======== DATA FOR ANALYSIS ========

-- ==== Sys2Proof/Machine/Tap.lean ====
section
/-! DEFINITION. The JTAG TAP (17, R603). -/
namespace Sys2Proof.Machine

/-- The condition in which the boundary-scan instructions drive balls: OFF, the Main die powered, RESET_N low. -/
def State.scanOpen (s : State) : Bool := s.ctl.mode == .off && s.pins.mdPwrgd && !s.pins.resetN

/-- The instructions that drive balls. -/
def scanInstruction : TapInstruction → Bool
  | .samplePreload => true | .extest => true | .extestPulse => true | .extestTrain => true
  | .bypass => false | .idcode => false | .other => false | .reset => false

/-- IDCODE: bits [27:12] are 0x9640 and bit 0 is 1; the others no rule gives. -/
def idcode : BitVec 32 := BitVec.ofNat 32 ((Config.freeBits 4 0).toNat * 2 ^ 28 + 0x9640 * 2 ^ 12 + (Config.freeBits 11 1).toNat * 2 + 1)

/-- TAP_INSTRUCTION: outside its condition a boundary-scan instruction acts as BYPASS, and so does every instruction that the TAP
does not execute. -/
def execTapInstruction (i : TapInstruction) (s : State) : Out :=
  match i with
  | .idcode => .next { s with tap := { instruction := .idcode, drives := false, idcode := some idcode } }
  | .bypass => .next { s with tap := { s.tap with instruction := .bypass, drives := false } }
  | .other => .next { s with tap := { s.tap with instruction := .bypass, drives := false } }
  | .reset => .next { s with tap := { s.tap with instruction := .reset, drives := false } }
  | i =>
    let live := s.scanOpen && scanInstruction i
    .next { s with tap := { s.tap with instruction := if live then i else .bypass, drives := live } }

/-- The TAP drives balls now: the condition holds still. -/
def State.tapDrives (s : State) : Bool := s.tap.drives && s.scanOpen

end Sys2Proof.Machine
end

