/-- PERST_N_ASSERT in RESTORE, SERVICE, FREEZE and MAINTENANCE takes the link down, ends CXL.mem, resets decoders and
keys and counts; in BOOT after t1 it takes a link that is up down with event 0x1003; in SAVE it only counts and raises
event 0x8003; in OFF and VAULT only the pin changes. PERST_N_DEASSERT starts training when the port may train and else
only records the pin. LINK_UP with a trained width, rate and flit mode sets the port's objects, carries CXL.mem only
from 8 lanes on, with CXL.mem admitted and no fence. SURPRISE_LINK_DOWN takes the link down and counts. IDE_KM_MESSAGE
holds the key, IDE_MAC_FAILURE makes the port insecure and takes the link down. Nothing else changes but the objects
named, events and their counts, and, with a link down, held reads and tickets of the port. What the rules leave open
stands as the model's choice: log 9, log 110, log 111, log 112 and log 113. Answers a next state with its own effect,
under conditions on the state and the operands alone: perstNAssert, perstNDeassert, linkUp, surpriseLinkDown,
ideKmMessage, ideMacFailure. (02_operating_modes.md R65; 02_operating_modes.md R69; 03_host_ports.md R76;
03_host_ports.md R78; 03_host_ports.md R103; 03_host_ports.md R106; 03_host_ports.md R107) -/
def Obligations.PortEvents : Prop :=
  ∀ (s : State) (p : Port),
    ((s.ctl.mode = .restore ∨ s.ctl.mode = .service ∨ s.ctl.mode = .freeze ∨ s.ctl.mode = .maintenance) →
      ∃ t, exec (.perstNAssert p) s = .next t ∧ t.perstHigh p.val = false ∧ t.get (OD.hpLinkState p.val) = 0
        ∧ t.get (OD.hpRate p.val) = 0 ∧ t.get (OD.hpWidth p.val) = 0 ∧ t.get (OD.hpMemAdmitted p.val) = 0
        ∧ t.get (OD.hpIdeState p.val) = 0 ∧ t.get (OD.hpPerstCount p.val) = (s.get (OD.hpPerstCount p.val) + 1) % 2 ^ 32
        ∧ (t.hostPort p.val).keyMem = none ∧ (t.hostPort p.val).keyIo = none ∧ t.hostPort (1 - p.val) = s.hostPort (1 - p.val)
        ∧ t.host.decoders = s.host.decoders.filter (fun e => portOfLd (e.1 / 4) ≠ p.val)
        ∧ (∀ w ∈ s.work.waiters, w.ld / 16 ≠ p.val → w ∈ t.work.waiters)
        ∧ (∀ w ∈ s.work.waiters, w.ld / 16 = p.val → w.data.isSome → { w with quiet := true } ∈ t.work.waiters)
        ∧ (t.hostPort p.val).unverified = []
        ∧ t.objectsAs s [OD.hpLinkState p.val, OD.hpRate p.val, OD.hpWidth p.val, OD.hpMemAdmitted p.val, OD.hpIdeState p.val,
            OD.hpPerstCount p.val, OD.qosPanicCountHp0, OD.qosPanicCountHp1]
        ∧ t = { s with pins := t.pins, od := t.od, host := t.host, work := t.work, tickets := t.tickets, zop := t.zop,
                       log := t.log, perf := t.perf })
    ∧ (s.ctl.mode = .save → exec (.perstNAssert p) s
        = .next (((s.setPerst p.val false).bump (OD.hpPerstCount p.val) 1).raise 0x8003 0 [(.port, p.val)]))
    ∧ (s.ctl.mode = .boot → s.reachedStep 1 = true → ∃ t, exec (.perstNAssert p) s = .next t ∧ t.perstHigh p.val = false
        ∧ t.get (OD.hpLinkState p.val) = 0 ∧ t.get (OD.hpPerstCount p.val) = (s.get (OD.hpPerstCount p.val) + 1) % 2 ^ 32
        ∧ (2 ≤ s.get (OD.hpLinkState p.val) → ∃ u : State, t = u.raise 0x1003 0 [(.port, p)]))
    ∧ ((s.ctl.mode = .off ∨ s.ctl.mode = .vault) → exec (.perstNAssert p) s = .next (s.setPerst p.val false))
    ∧ (∃ t, exec (.perstNDeassert p) s = .next t ∧ t.perstHigh p.val = true
        ∧ ((s.setPerst p.val true).mayTrain p.val = true → t.get (OD.hpLinkState p.val) = 1 ∧ (t.hostPort p.val).training = true
            ∧ (t.hostPort p.val).maxWidth = s.get (OD.hpMaxWidth p.val))
        ∧ ((s.setPerst p.val true).mayTrain p.val = false → t = s.setPerst p.val true)
        ∧ t = { s with pins := t.pins, od := t.od, host := t.host })
    ∧ (∀ rate width (flit : Fin 3) (sw : Option (BitVec 16)), s.get (OD.hpLinkState p.val) = 1 → trainable (s.hostPort p.val).maxWidth rate width flit.val = true →
        ∃ t, exec (.linkUp p rate width flit sw) s = .next t ∧ t.get (OD.hpRate p.val) = rate ∧ t.get (OD.hpWidth p.val) = width
          ∧ t.get (OD.hpFlitMode p.val) = flit.val ∧ t.get (OD.hpTopology p.val) = (if sw.isSome then 1 else 0)
          ∧ (t.hostPort p.val).bound = sw.getD 0
          ∧ t.get (OD.hpLinkState p.val) = (if s.get (OD.hpFenceCause p.val) ≠ 0 then 4
              else if 8 ≤ width ∧ s.memAdmission = true then 3 else 2)
          ∧ (width < 8 → t.get (OD.hpMemAdmitted p.val) = 0)
          ∧ t.objectsAs s [OD.hpLinkState p.val, OD.hpRate p.val, OD.hpWidth p.val, OD.hpFlitMode p.val, OD.hpTopology p.val,
              OD.hpMemAdmitted p.val]
          ∧ t = { s with od := t.od, host := t.host, log := t.log, perf := t.perf })
    ∧ (s.portUp p.val = true → ∃ t, exec (.surpriseLinkDown p) s = .next t
        ∧ t.get (OD.hpSurpriseDowns p.val) = (s.get (OD.hpSurpriseDowns p.val) + 1) % 2 ^ 32 ∧ t.get (OD.hpMemAdmitted p.val) = 0
        ∧ (s.perstHigh p.val = false → t.get (OD.hpLinkState p.val) = 0)
        ∧ (s.perstHigh p.val = true → s.mainDieRuns = true → s.reachedStep 1 = true → s.ctl.mode ≠ .save →
            (s.get (OD.hpFenceCause p.val) = 0 ∨ s.get (OD.hpFenceCause p.val) = 2) → t.get (OD.hpLinkState p.val) = 1)
        ∧ (t.hostPort p.val).keyMem = none ∧ (t.hostPort p.val).keyIo = none
        ∧ t = { s with od := t.od, host := t.host, work := t.work, tickets := t.tickets, zop := t.zop, log := t.log, perf := t.perf })
    ∧ (∀ key, s.portUp p.val = true → s.reachedStep 2 = true →
        (∃ t, exec (.ideKmMessage p .mem key) s = .next t ∧ t.hostPort p.val = { s.hostPort p.val with keyMem := some key }
          ∧ t.get (OD.hpIdeState p.val) = (t.hostPort p.val).ideState ∧ t.hostPort (1 - p.val) = s.hostPort (1 - p.val)
          ∧ t.objectsAs s [OD.hpIdeState p.val] ∧ t = { s with od := t.od, host := t.host, log := t.log, perf := t.perf })
        ∧ ∃ t, exec (.ideKmMessage p .io key) s = .next t ∧ t.hostPort p.val = { s.hostPort p.val with keyIo := some key }
          ∧ t.get (OD.hpIdeState p.val) = (t.hostPort p.val).ideState ∧ t.hostPort (1 - p.val) = s.hostPort (1 - p.val)
          ∧ t.objectsAs s [OD.hpIdeState p.val] ∧ t = { s with od := t.od, host := t.host, log := t.log, perf := t.perf })
    ∧ (s.portUp p.val = true → (s.hostPort p.val).ideState ≠ 0 →
        ∃ t, exec (.ideMacFailure p) s = .next t ∧ t.get (OD.hpIdeState p.val) = 4 ∧ t.get (OD.hpMemAdmitted p.val) = 0
          ∧ (t.hostPort p.val).keyMem = none ∧ (t.hostPort p.val).keyIo = none ∧ t.get (OD.hpLinkState p.val) ≤ 1
          ∧ t = { s with od := t.od, host := t.host, work := t.work, tickets := t.tickets, zop := t.zop, log := t.log, perf := t.perf })
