@[simp] theorem raiseWith_pending (s : State) (c v : Nat) (is : List (ItemKind × Nat)) (a : List Byte) : (s.raiseWith c v is a).pending = s.pending := by obtain ⟨l, p, o, h⟩ := raiseWith_frame s c v is a; rw [h]
@[simp] theorem raiseWith_clock (s : State) (c v : Nat) (is : List (ItemKind × Nat)) (a : List Byte) : (s.raiseWith c v is a).clock = s.clock := by obtain ⟨l, p, o, h⟩ := raiseWith_frame s c v is a; rw [h]
@[simp] theorem raiseWith_uptime (s : State) (c v : Nat) (is : List (ItemKind × Nat)) (a : List Byte) : (s.raiseWith c v is a).uptime = s.uptime := by obtain ⟨l, p, o, h⟩ := raiseWith_frame s c v is a; rw [h]
@[simp] theorem raiseWith_free (s : State) (c v : Nat) (is : List (ItemKind × Nat)) (a : List Byte) : (s.raiseWith c v is a).free = s.free := by obtain ⟨l, p, o, h⟩ := raiseWith_frame s c v is a; rw [h]
@[simp] theorem raiseWith_unlisted (s : State) (c v : Nat) (is : List (ItemKind × Nat)) (a : List Byte) : (s.raiseWith c v is a).unlisted = s.unlisted := by obtain ⟨l, p, o, h⟩ := raiseWith_frame s c v is a; rw [h]
@[simp] theorem raiseWith_ctl (s : State) (c v : Nat) (is : List (ItemKind × Nat)) (a : List Byte) : (s.raiseWith c v is a).ctl = s.ctl := by obtain ⟨l, p, o, h⟩ := raiseWith_frame s c v is a; rw [h]
@[simp] theorem raiseWith_boot (s : State) (c v : Nat) (is : List (ItemKind × Nat)) (a : List Byte) : (s.raiseWith c v is a).boot = s.boot := by obtain ⟨l, p, o, h⟩ := raiseWith_frame s c v is a; rw [h]
@[simp] theorem raiseWith_pins (s : State) (c v : Nat) (is : List (ItemKind × Nat)) (a : List Byte) : (s.raiseWith c v is a).pins = s.pins := by obtain ⟨l, p, o, h⟩ := raiseWith_frame s c v is a; rw [h]
@[simp] theorem raiseWith_blobs (s : State) (c v : Nat) (is : List (ItemKind × Nat)) (a : List Byte) : (s.raiseWith c v is a).blobs = s.blobs := by obtain ⟨l, p, o, h⟩ := raiseWith_frame s c v is a; rw [h]
@[simp] theorem raiseWith_unrecorded (s : State) (c v : Nat) (is : List (ItemKind × Nat)) (a : List Byte) : (s.raiseWith c v is a).unrecorded = s.unrecorded := by obtain ⟨l, p, o, h⟩ := raiseWith_frame s c v is a; rw [h]
@[simp] theorem raiseWith_zop (s : State) (c v : Nat) (is : List (ItemKind × Nat)) (a : List Byte) : (s.raiseWith c v is a).zop = s.zop := by obtain ⟨l, p, o, h⟩ := raiseWith_frame s c v is a; rw [h]
@[simp] theorem raiseWith_out (s : State) (c v : Nat) (is : List (ItemKind × Nat)) (a : List Byte) : (s.raiseWith c v is a).out = s.out := by obtain ⟨l, p, o, h⟩ := raiseWith_frame s c v is a; rw [h]
@[simp] theorem raiseWith_eflash (s : State) (c v : Nat) (is : List (ItemKind × Nat)) (a : List Byte) : (s.raiseWith c v is a).eflash = s.eflash := by obtain ⟨l, p, o, h⟩ := raiseWith_frame s c v is a; rw [h]
@[simp] theorem raiseWith_cores (s : State) (c v : Nat) (is : List (ItemKind × Nat)) (a : List Byte) : (s.raiseWith c v is a).cores = s.cores := by obtain ⟨l, p, o, h⟩ := raiseWith_frame s c v is a; rw [h]
@[simp] theorem raiseWith_tickets (s : State) (c v : Nat) (is : List (ItemKind × Nat)) (a : List Byte) : (s.raiseWith c v is a).tickets = s.tickets := by obtain ⟨l, p, o, h⟩ := raiseWith_frame s c v is a; rw [h]
@[simp] theorem raiseWith_loop (s : State) (c v : Nat) (is : List (ItemKind × Nat)) (a : List Byte) : (s.raiseWith c v is a).loop = s.loop := by obtain ⟨l, p, o, h⟩ := raiseWith_frame s c v is a; rw [h]
@[simp] theorem raiseWith_iso (s : State) (c v : Nat) (is : List (ItemKind × Nat)) (a : List Byte) : (s.raiseWith c v is a).iso = s.iso := by obtain ⟨l, p, o, h⟩ := raiseWith_frame s c v is a; rw [h]
@[simp] theorem raiseWith_tables (s : State) (c v : Nat) (is : List (ItemKind × Nat)) (a : List Byte) : (s.raiseWith c v is a).tables = s.tables := by obtain ⟨l, p, o, h⟩ := raiseWith_frame s c v is a; rw [h]
@[simp] theorem raiseWith_work (s : State) (c v : Nat) (is : List (ItemKind × Nat)) (a : List Byte) : (s.raiseWith c v is a).work = s.work := by obtain ⟨l, p, o, h⟩ := raiseWith_frame s c v is a; rw [h]
@[simp] theorem raiseWith_terms (s : State) (c v : Nat) (is : List (ItemKind × Nat)) (a : List Byte) : (s.raiseWith c v is a).terms = s.terms := by obtain ⟨l, p, o, h⟩ := raiseWith_frame s c v is a; rw [h]
@[simp] theorem raiseWith_flush (s : State) (c v : Nat) (is : List (ItemKind × Nat)) (a : List Byte) : (s.raiseWith c v is a).flush = s.flush := by obtain ⟨l, p, o, h⟩ := raiseWith_frame s c v is a; rw [h]
@[simp] theorem raiseWith_saves (s : State) (c v : Nat) (is : List (ItemKind × Nat)) (a : List Byte) : (s.raiseWith c v is a).saves = s.saves := by obtain ⟨l, p, o, h⟩ := raiseWith_frame s c v is a; rw [h]
@[simp] theorem raiseWith_power (s : State) (c v : Nat) (is : List (ItemKind × Nat)) (a : List Byte) : (s.raiseWith c v is a).power = s.power := by obtain ⟨l, p, o, h⟩ := raiseWith_frame s c v is a; rw [h]
@[simp] theorem raiseWith_gauge (s : State) (c v : Nat) (is : List (ItemKind × Nat)) (a : List Byte) : (s.raiseWith c v is a).gauge = s.gauge := by obtain ⟨l, p, o, h⟩ := raiseWith_frame s c v is a; rw [h]
@[simp] theorem raiseWith_monitors (s : State) (c v : Nat) (is : List (ItemKind × Nat)) (a : List Byte) : (s.raiseWith c v is a).monitors = s.monitors := by obtain ⟨l, p, o, h⟩ := raiseWith_frame s c v is a; rw [h]
@[simp] theorem raiseWith_margin (s : State) (c v : Nat) (is : List (ItemKind × Nat)) (a : List Byte) : (s.raiseWith c v is a).margin = s.margin := by obtain ⟨l, p, o, h⟩ := raiseWith_frame s c v is a; rw [h]
@[simp] theorem raiseWith_dram (s : State) (c v : Nat) (is : List (ItemKind × Nat)) (a : List Byte) : (s.raiseWith c v is a).dram = s.dram := by obtain ⟨l, p, o, h⟩ := raiseWith_frame s c v is a; rw [h]
@[simp] theorem raiseWith_flash (s : State) (c v : Nat) (is : List (ItemKind × Nat)) (a : List Byte) : (s.raiseWith c v is a).flash = s.flash := by obtain ⟨l, p, o, h⟩ := raiseWith_frame s c v is a; rw [h]
@[simp] theorem raiseWith_crypt (s : State) (c v : Nat) (is : List (ItemKind × Nat)) (a : List Byte) : (s.raiseWith c v is a).crypt = s.crypt := by obtain ⟨l, p, o, h⟩ := raiseWith_frame s c v is a; rw [h]
@[simp] theorem raiseWith_host (s : State) (c v : Nat) (is : List (ItemKind × Nat)) (a : List Byte) : (s.raiseWith c v is a).host = s.host := by obtain ⟨l, p, o, h⟩ := raiseWith_frame s c v is a; rw [h]
@[simp] theorem raiseWith_bus (s : State) (c v : Nat) (is : List (ItemKind × Nat)) (a : List Byte) : (s.raiseWith c v is a).bus = s.bus := by obtain ⟨l, p, o, h⟩ := raiseWith_frame s c v is a; rw [h]
@[simp] theorem raiseWith_update (s : State) (c v : Nat) (is : List (ItemKind × Nat)) (a : List Byte) : (s.raiseWith c v is a).update = s.update := by obtain ⟨l, p, o, h⟩ := raiseWith_frame s c v is a; rw [h]
@[simp] theorem raiseWith_tap (s : State) (c v : Nat) (is : List (ItemKind × Nat)) (a : List Byte) : (s.raiseWith c v is a).tap = s.tap := by obtain ⟨l, p, o, h⟩ := raiseWith_frame s c v is a; rw [h]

========

### AIM OF THE EXERCISE
In the entries above, find each line with the word "BitVec" and return it.

### RESULT
def idcode : BitVec 32 := BitVec.ofNat 32 ((Config.freeBits 4 0).toNat * 2 ^ 28 + 0x9640 * 2 ^ 12 + (Config.freeBits 11 1).toNat * 2 + 1)
    ∧ (∀ rate width (flit : Fin 3) (sw : Option (BitVec 16)), s.get (OD.hpLinkState p.val) = 1 → trainable (s.hostPort p.val).maxWidth rate width flit.val = true →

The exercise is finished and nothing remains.